**What to do:** Beneath this instruction is a block of data; output from it exactly the lines that run from the one containing "-- ==== Sys2Proof/Laws/Operands.lean" through the one containing "16-bit word. -/", inclusive.

=== Begin Enclosure ===

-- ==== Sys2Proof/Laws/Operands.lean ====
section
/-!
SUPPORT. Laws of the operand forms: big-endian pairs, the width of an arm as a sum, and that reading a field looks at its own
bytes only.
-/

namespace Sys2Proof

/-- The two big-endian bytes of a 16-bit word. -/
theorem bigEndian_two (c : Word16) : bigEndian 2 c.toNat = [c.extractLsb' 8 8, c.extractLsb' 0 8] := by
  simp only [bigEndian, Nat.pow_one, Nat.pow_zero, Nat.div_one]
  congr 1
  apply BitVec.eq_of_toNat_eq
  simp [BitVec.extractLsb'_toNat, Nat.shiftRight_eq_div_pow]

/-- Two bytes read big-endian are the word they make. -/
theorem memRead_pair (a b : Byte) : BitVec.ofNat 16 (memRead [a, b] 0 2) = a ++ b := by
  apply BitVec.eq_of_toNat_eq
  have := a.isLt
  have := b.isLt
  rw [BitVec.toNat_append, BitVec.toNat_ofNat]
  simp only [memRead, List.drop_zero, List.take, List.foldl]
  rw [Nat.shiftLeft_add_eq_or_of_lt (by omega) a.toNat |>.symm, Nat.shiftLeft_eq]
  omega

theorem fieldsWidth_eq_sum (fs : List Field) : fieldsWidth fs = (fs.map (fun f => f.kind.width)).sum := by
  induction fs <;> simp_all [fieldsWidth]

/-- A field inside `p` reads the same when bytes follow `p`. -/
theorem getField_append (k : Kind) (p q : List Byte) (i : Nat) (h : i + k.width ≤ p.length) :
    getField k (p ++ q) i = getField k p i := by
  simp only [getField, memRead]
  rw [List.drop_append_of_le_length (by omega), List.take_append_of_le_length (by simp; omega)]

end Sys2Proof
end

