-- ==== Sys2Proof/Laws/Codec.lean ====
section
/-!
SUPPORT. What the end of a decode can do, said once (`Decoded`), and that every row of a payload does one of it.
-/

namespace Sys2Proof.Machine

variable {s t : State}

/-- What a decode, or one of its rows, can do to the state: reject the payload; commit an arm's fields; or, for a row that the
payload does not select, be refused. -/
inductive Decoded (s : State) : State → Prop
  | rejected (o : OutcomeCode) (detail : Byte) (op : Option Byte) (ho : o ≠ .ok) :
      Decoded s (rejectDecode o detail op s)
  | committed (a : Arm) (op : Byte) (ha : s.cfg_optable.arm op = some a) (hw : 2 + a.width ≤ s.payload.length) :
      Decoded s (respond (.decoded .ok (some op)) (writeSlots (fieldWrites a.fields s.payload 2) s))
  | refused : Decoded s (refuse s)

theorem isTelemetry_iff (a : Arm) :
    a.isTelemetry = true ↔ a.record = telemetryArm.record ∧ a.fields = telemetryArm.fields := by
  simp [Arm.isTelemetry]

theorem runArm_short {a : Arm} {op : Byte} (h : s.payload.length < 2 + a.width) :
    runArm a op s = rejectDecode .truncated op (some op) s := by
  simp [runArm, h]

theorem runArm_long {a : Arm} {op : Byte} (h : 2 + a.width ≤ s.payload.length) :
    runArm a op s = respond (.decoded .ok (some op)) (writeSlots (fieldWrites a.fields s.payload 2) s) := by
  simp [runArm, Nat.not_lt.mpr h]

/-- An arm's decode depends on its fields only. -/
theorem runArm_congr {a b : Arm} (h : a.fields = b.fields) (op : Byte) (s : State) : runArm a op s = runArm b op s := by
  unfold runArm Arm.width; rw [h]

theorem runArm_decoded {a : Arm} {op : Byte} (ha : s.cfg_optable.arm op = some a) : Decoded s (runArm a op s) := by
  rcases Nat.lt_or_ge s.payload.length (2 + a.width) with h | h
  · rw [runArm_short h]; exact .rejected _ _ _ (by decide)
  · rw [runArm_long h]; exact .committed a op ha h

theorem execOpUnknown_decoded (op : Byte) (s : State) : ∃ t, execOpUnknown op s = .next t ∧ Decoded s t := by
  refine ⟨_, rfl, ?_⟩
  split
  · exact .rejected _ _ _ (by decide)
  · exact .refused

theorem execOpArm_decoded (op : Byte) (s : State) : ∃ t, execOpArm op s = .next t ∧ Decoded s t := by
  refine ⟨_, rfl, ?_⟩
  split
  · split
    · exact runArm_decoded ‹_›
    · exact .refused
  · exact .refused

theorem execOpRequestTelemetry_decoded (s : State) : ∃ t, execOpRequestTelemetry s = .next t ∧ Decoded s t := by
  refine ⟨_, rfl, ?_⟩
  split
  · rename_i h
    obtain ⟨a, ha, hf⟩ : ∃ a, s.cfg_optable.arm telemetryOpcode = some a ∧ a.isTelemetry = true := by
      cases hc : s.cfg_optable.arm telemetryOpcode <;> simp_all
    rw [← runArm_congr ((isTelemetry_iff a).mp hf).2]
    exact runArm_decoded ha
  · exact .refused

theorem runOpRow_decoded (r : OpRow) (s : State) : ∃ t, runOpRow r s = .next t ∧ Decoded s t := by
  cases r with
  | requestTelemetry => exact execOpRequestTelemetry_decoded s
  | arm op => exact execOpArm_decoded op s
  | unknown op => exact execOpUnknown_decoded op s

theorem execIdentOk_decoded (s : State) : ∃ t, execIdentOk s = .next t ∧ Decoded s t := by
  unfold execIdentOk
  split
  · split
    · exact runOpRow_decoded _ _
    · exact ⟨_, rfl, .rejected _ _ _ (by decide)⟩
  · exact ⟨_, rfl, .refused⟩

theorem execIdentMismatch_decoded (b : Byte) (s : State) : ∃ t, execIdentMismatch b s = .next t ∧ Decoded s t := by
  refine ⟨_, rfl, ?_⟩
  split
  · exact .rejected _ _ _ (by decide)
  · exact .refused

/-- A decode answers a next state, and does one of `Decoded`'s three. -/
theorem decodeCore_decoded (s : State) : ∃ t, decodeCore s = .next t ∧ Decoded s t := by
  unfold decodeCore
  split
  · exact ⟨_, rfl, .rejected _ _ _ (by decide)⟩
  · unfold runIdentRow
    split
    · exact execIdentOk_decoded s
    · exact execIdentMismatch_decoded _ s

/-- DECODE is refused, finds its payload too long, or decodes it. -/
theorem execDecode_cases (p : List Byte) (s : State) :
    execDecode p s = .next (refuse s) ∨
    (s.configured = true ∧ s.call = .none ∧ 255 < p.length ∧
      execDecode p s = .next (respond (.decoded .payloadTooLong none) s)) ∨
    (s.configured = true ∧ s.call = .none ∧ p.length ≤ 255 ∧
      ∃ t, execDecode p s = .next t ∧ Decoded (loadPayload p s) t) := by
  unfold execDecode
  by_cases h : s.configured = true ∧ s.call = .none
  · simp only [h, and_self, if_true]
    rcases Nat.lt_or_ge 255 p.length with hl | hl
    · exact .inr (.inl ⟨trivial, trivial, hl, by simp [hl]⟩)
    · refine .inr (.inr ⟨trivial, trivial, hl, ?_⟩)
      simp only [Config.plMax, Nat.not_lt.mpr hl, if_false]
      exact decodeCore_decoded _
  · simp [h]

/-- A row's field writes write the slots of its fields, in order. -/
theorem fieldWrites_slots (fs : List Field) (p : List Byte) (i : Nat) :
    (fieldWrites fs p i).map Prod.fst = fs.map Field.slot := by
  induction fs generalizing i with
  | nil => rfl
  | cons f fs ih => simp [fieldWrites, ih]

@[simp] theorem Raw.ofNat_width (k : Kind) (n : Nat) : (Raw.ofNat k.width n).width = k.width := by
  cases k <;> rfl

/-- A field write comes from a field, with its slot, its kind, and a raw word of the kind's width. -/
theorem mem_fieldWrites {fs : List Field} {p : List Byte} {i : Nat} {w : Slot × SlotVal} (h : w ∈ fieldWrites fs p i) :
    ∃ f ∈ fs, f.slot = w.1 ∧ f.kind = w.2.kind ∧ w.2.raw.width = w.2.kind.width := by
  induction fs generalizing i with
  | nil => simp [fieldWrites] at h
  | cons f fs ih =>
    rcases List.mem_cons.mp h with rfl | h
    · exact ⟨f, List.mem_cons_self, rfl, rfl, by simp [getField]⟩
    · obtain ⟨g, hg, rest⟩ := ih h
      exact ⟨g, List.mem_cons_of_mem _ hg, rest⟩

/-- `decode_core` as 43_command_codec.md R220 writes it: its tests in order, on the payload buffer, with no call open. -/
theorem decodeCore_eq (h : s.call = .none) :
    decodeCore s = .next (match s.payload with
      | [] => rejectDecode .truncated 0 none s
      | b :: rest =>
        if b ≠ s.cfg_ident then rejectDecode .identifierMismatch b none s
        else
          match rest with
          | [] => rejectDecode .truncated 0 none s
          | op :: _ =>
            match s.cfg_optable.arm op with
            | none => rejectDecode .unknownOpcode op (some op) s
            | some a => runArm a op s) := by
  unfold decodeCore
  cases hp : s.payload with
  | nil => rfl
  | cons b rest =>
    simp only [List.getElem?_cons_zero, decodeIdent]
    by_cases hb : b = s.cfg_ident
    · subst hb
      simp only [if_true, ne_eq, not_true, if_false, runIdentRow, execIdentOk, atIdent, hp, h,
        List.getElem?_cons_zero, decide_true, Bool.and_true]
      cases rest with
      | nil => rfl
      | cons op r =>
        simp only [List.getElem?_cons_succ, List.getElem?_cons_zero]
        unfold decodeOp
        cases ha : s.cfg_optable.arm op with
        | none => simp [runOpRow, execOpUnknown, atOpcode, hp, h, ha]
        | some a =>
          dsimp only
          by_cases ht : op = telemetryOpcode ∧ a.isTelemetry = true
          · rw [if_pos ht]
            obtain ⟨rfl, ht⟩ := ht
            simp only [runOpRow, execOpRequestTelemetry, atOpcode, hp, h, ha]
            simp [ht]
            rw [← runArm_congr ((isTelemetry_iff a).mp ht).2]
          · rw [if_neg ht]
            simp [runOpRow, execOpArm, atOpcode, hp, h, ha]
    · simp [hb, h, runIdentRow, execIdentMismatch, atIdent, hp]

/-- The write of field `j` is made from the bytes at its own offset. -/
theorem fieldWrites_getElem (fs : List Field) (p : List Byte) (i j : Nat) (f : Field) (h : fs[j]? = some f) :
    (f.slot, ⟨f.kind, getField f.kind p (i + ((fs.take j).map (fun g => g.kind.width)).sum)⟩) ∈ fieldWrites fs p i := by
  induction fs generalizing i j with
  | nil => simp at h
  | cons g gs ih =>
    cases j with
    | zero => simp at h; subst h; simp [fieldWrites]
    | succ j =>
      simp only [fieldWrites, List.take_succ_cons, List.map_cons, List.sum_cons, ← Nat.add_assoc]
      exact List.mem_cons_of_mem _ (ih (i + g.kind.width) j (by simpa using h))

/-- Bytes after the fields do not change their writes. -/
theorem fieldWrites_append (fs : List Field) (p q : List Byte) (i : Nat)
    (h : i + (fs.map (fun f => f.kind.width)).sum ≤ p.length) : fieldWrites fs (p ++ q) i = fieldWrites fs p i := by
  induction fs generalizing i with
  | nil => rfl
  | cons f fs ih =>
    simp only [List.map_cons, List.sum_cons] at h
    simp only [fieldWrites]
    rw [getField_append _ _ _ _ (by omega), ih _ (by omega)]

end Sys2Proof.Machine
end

=== End Enclosure ===
=== Begin Enclosure ===

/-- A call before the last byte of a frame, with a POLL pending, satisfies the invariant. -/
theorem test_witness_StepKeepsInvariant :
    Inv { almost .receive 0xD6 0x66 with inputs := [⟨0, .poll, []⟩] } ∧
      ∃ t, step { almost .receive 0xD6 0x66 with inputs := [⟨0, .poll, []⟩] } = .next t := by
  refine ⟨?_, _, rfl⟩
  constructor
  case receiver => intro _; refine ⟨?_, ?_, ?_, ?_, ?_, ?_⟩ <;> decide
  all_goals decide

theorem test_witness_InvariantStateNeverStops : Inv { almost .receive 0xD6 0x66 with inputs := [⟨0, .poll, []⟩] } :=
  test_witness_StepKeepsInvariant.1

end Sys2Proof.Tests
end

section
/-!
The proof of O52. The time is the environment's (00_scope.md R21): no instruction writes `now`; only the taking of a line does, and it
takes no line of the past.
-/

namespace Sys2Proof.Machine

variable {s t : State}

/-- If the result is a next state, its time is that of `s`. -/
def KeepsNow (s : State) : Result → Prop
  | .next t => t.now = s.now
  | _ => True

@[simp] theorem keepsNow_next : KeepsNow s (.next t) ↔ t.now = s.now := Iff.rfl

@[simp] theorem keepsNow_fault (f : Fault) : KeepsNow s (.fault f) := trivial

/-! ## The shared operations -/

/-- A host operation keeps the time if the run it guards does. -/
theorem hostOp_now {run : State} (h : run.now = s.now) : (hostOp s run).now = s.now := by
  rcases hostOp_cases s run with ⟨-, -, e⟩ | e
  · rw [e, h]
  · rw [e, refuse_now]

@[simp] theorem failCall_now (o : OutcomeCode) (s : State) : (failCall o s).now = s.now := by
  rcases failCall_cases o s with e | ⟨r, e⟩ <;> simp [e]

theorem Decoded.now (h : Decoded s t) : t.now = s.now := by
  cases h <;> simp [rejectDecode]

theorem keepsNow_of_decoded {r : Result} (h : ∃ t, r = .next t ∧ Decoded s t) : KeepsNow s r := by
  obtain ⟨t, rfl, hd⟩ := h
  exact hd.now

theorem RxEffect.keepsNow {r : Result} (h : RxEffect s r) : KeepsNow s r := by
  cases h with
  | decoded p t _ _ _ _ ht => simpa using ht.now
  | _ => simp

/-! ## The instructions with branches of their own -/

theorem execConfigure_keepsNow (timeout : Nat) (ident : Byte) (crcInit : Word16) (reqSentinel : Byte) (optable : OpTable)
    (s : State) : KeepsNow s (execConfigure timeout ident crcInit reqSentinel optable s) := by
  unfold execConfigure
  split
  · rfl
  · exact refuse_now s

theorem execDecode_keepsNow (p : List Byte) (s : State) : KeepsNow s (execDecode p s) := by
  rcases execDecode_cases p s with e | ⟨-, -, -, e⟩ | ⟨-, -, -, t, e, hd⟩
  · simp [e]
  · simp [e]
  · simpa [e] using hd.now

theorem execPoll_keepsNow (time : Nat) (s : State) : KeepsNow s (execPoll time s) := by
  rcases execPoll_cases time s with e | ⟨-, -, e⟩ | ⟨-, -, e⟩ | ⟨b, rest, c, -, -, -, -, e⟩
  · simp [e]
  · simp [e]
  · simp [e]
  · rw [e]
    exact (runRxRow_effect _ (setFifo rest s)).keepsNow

=== End Enclosure ===

**Response below:**
-- ==== Sys2Proof/Laws/Operands.lean ====
section
/-!
SUPPORT. Laws of the operand forms: big-endian pairs, the width of an arm as a sum, and that reading a field looks at its own
bytes only.
-/

namespace Sys2Proof

/-- The two big-endian bytes of a 16-bit word. -/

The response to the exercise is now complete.